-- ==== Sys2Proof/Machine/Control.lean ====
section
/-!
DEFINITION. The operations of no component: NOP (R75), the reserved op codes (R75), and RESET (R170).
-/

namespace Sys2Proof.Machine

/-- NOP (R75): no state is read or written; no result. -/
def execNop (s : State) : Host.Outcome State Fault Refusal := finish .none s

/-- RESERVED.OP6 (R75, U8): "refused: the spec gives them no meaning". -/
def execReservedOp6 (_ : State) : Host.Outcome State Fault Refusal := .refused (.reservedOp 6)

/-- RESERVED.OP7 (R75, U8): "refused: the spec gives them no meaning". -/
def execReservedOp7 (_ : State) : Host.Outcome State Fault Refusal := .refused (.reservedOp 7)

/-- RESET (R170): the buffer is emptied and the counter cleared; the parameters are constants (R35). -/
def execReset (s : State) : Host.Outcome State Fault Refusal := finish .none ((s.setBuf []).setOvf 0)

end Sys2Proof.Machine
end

□ □ □ □

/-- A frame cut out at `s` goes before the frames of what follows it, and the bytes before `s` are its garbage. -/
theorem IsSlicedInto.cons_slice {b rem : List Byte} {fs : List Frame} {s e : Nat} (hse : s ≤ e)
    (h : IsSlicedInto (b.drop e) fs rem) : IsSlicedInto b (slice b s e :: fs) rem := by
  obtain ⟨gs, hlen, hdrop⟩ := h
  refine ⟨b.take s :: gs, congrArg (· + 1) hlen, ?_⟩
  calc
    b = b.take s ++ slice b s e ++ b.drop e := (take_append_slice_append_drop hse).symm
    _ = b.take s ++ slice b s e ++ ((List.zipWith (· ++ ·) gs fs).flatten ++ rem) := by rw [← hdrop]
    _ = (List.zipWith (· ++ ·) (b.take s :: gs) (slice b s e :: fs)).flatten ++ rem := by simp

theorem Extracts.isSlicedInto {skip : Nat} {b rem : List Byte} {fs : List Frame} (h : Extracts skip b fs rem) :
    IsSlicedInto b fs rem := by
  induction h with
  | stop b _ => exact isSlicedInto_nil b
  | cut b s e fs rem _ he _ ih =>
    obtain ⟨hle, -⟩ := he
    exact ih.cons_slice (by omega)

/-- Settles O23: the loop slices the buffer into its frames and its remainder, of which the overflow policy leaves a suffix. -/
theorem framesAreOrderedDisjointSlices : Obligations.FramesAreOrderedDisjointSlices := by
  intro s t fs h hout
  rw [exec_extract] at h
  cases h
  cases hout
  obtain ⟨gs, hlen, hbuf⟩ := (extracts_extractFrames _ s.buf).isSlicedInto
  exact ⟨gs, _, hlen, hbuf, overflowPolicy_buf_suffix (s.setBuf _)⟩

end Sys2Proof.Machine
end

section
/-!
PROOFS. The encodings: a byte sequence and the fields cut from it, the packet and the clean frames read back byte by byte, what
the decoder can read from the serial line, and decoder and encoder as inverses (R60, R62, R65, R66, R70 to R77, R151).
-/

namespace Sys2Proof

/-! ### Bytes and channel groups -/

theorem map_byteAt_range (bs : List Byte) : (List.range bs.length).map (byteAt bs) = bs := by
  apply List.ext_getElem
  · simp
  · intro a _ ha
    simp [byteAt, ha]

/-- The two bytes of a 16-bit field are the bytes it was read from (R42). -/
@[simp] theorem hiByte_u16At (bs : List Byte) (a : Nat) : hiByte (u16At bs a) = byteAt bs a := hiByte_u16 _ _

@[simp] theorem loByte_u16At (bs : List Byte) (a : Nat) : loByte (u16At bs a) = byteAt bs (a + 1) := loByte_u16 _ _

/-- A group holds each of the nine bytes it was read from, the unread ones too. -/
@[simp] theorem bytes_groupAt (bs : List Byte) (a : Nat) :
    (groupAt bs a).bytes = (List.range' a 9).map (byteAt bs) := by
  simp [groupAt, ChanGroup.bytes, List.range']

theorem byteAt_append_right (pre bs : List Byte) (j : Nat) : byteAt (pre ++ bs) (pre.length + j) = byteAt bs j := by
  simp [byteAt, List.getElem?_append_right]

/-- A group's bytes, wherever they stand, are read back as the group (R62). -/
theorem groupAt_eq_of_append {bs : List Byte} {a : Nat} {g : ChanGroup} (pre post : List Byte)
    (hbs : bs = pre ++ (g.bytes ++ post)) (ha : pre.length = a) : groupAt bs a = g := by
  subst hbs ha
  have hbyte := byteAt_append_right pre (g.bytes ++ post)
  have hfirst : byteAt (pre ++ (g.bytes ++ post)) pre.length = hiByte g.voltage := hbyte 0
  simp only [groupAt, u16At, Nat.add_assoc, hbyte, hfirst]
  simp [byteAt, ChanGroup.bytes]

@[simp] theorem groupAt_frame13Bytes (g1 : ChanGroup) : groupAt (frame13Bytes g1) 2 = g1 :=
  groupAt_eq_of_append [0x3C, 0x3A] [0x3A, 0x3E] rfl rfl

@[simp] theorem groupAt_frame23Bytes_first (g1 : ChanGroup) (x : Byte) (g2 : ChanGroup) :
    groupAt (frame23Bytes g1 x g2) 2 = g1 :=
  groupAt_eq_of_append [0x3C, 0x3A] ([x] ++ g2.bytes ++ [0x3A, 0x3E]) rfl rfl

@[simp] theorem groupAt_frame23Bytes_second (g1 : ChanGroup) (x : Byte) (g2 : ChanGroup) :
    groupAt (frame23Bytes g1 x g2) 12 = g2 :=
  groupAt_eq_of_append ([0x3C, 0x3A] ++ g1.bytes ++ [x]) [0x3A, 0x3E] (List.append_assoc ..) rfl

□ □ □ □

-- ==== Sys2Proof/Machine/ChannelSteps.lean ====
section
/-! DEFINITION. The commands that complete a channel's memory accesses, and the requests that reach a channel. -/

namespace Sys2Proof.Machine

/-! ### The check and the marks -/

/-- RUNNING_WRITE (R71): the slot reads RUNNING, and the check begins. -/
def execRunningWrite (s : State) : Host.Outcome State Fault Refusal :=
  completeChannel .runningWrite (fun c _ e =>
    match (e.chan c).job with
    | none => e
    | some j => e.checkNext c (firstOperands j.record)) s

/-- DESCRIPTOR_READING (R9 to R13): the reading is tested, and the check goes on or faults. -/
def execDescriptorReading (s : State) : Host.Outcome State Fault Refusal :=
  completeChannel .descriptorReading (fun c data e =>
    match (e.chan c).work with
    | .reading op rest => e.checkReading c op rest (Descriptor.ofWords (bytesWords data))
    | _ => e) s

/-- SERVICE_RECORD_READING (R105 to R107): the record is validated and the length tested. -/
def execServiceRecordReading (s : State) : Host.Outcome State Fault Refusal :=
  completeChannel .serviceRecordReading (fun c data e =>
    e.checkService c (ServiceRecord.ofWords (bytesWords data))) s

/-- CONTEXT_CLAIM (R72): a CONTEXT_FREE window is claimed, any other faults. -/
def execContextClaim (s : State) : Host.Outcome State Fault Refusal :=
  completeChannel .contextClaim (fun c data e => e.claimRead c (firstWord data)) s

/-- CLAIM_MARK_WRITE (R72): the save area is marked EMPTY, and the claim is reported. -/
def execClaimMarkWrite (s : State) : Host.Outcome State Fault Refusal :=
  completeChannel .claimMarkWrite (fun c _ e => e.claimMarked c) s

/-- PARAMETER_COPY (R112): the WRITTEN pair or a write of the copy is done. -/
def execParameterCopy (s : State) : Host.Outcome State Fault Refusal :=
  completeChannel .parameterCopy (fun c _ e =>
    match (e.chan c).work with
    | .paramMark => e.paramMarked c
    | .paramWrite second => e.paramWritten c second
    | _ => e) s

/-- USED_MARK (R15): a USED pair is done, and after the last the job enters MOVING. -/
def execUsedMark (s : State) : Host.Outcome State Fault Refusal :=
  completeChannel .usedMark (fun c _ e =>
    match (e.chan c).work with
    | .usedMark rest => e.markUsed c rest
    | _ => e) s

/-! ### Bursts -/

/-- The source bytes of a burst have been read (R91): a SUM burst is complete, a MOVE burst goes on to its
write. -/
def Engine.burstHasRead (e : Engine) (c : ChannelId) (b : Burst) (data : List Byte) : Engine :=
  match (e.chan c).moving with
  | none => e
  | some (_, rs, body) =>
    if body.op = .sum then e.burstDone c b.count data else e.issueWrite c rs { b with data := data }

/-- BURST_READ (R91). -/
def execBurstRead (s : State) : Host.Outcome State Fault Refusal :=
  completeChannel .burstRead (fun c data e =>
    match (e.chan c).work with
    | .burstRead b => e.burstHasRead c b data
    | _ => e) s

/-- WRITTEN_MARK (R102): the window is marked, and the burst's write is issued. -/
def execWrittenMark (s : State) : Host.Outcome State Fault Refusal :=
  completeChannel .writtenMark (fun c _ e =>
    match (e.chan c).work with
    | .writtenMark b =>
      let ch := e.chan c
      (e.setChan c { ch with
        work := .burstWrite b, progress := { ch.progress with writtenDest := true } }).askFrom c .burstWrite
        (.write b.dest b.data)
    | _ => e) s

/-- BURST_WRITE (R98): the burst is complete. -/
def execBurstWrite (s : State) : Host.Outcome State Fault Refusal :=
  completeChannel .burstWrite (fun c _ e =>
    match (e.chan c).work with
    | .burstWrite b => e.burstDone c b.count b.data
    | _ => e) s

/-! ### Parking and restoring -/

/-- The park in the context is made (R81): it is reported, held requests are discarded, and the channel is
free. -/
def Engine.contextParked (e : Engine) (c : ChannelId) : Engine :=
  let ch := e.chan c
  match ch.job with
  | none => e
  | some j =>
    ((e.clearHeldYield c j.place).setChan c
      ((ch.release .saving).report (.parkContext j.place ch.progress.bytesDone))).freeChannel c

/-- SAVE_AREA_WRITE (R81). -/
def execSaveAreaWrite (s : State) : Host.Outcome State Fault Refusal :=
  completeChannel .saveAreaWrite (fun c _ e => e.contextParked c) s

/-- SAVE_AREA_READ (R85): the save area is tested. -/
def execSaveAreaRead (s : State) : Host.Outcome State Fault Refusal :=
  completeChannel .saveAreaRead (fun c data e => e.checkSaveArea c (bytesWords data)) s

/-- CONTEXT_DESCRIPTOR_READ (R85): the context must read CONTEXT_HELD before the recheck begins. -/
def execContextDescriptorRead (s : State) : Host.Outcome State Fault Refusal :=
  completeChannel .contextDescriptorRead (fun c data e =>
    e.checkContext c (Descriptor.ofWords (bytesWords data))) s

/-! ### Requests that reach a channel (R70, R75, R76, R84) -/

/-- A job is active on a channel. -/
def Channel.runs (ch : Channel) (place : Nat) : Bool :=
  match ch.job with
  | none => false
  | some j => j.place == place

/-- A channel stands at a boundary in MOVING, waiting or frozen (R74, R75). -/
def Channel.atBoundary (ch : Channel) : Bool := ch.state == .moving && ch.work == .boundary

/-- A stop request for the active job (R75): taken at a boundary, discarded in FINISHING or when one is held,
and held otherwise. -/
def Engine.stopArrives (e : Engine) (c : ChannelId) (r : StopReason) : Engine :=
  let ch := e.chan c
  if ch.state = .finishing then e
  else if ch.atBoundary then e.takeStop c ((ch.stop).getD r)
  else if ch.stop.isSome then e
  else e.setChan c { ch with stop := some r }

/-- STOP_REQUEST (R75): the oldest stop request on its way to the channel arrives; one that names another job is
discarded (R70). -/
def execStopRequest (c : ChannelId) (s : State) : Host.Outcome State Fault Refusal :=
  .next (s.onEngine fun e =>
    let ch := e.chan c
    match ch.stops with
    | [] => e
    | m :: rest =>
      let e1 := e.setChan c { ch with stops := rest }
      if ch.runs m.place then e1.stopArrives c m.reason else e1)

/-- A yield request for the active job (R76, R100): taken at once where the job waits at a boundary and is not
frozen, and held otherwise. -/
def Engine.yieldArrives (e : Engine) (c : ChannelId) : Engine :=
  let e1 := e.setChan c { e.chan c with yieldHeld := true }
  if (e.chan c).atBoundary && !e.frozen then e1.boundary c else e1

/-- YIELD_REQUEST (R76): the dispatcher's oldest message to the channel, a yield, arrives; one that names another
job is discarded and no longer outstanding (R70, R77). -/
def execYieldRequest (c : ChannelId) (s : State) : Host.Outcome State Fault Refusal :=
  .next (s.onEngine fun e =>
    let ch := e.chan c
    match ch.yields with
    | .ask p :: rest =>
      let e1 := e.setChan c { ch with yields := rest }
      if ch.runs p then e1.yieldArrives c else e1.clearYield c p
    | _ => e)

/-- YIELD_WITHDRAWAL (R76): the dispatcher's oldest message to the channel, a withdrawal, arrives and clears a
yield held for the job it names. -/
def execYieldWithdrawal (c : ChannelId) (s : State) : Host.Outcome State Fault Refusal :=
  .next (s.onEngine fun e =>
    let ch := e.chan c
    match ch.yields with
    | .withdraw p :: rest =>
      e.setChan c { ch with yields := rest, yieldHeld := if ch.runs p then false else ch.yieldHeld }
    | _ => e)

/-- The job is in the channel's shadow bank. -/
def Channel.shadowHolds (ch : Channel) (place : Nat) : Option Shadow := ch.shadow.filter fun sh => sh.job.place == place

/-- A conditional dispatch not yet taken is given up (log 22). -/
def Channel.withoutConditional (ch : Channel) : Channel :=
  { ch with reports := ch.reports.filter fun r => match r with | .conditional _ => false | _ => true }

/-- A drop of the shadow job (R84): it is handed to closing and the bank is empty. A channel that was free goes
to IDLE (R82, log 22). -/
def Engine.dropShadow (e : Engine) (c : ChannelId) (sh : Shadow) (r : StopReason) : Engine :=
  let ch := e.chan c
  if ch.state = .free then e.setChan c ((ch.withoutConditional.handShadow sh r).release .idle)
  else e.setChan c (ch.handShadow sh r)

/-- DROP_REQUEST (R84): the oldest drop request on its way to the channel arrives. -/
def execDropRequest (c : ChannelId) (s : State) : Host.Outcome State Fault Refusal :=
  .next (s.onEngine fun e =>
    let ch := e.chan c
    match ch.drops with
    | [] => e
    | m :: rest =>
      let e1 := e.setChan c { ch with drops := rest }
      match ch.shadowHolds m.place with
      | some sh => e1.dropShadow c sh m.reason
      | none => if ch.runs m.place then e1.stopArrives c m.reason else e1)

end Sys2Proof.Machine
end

□ □ □ □

• _How to complete this task_: Would you quote everything above from the line containing "def execYieldWithdrawal (c" down to the line containing "shadow bank. -/"? Include both of those lines and nothing else.

• _Response to this exercise_:
def execYieldWithdrawal (c : ChannelId) (s : State) : Host.Outcome State Fault Refusal :=
  .next (s.onEngine fun e =>
    let ch := e.chan c
    match ch.yields with
    | .withdraw p :: rest =>
      e.setChan c { ch with yields := rest, yieldHeld := if ch.runs p then false else ch.yieldHeld }
    | _ => e)

/-- The job is in the channel's shadow bank. -/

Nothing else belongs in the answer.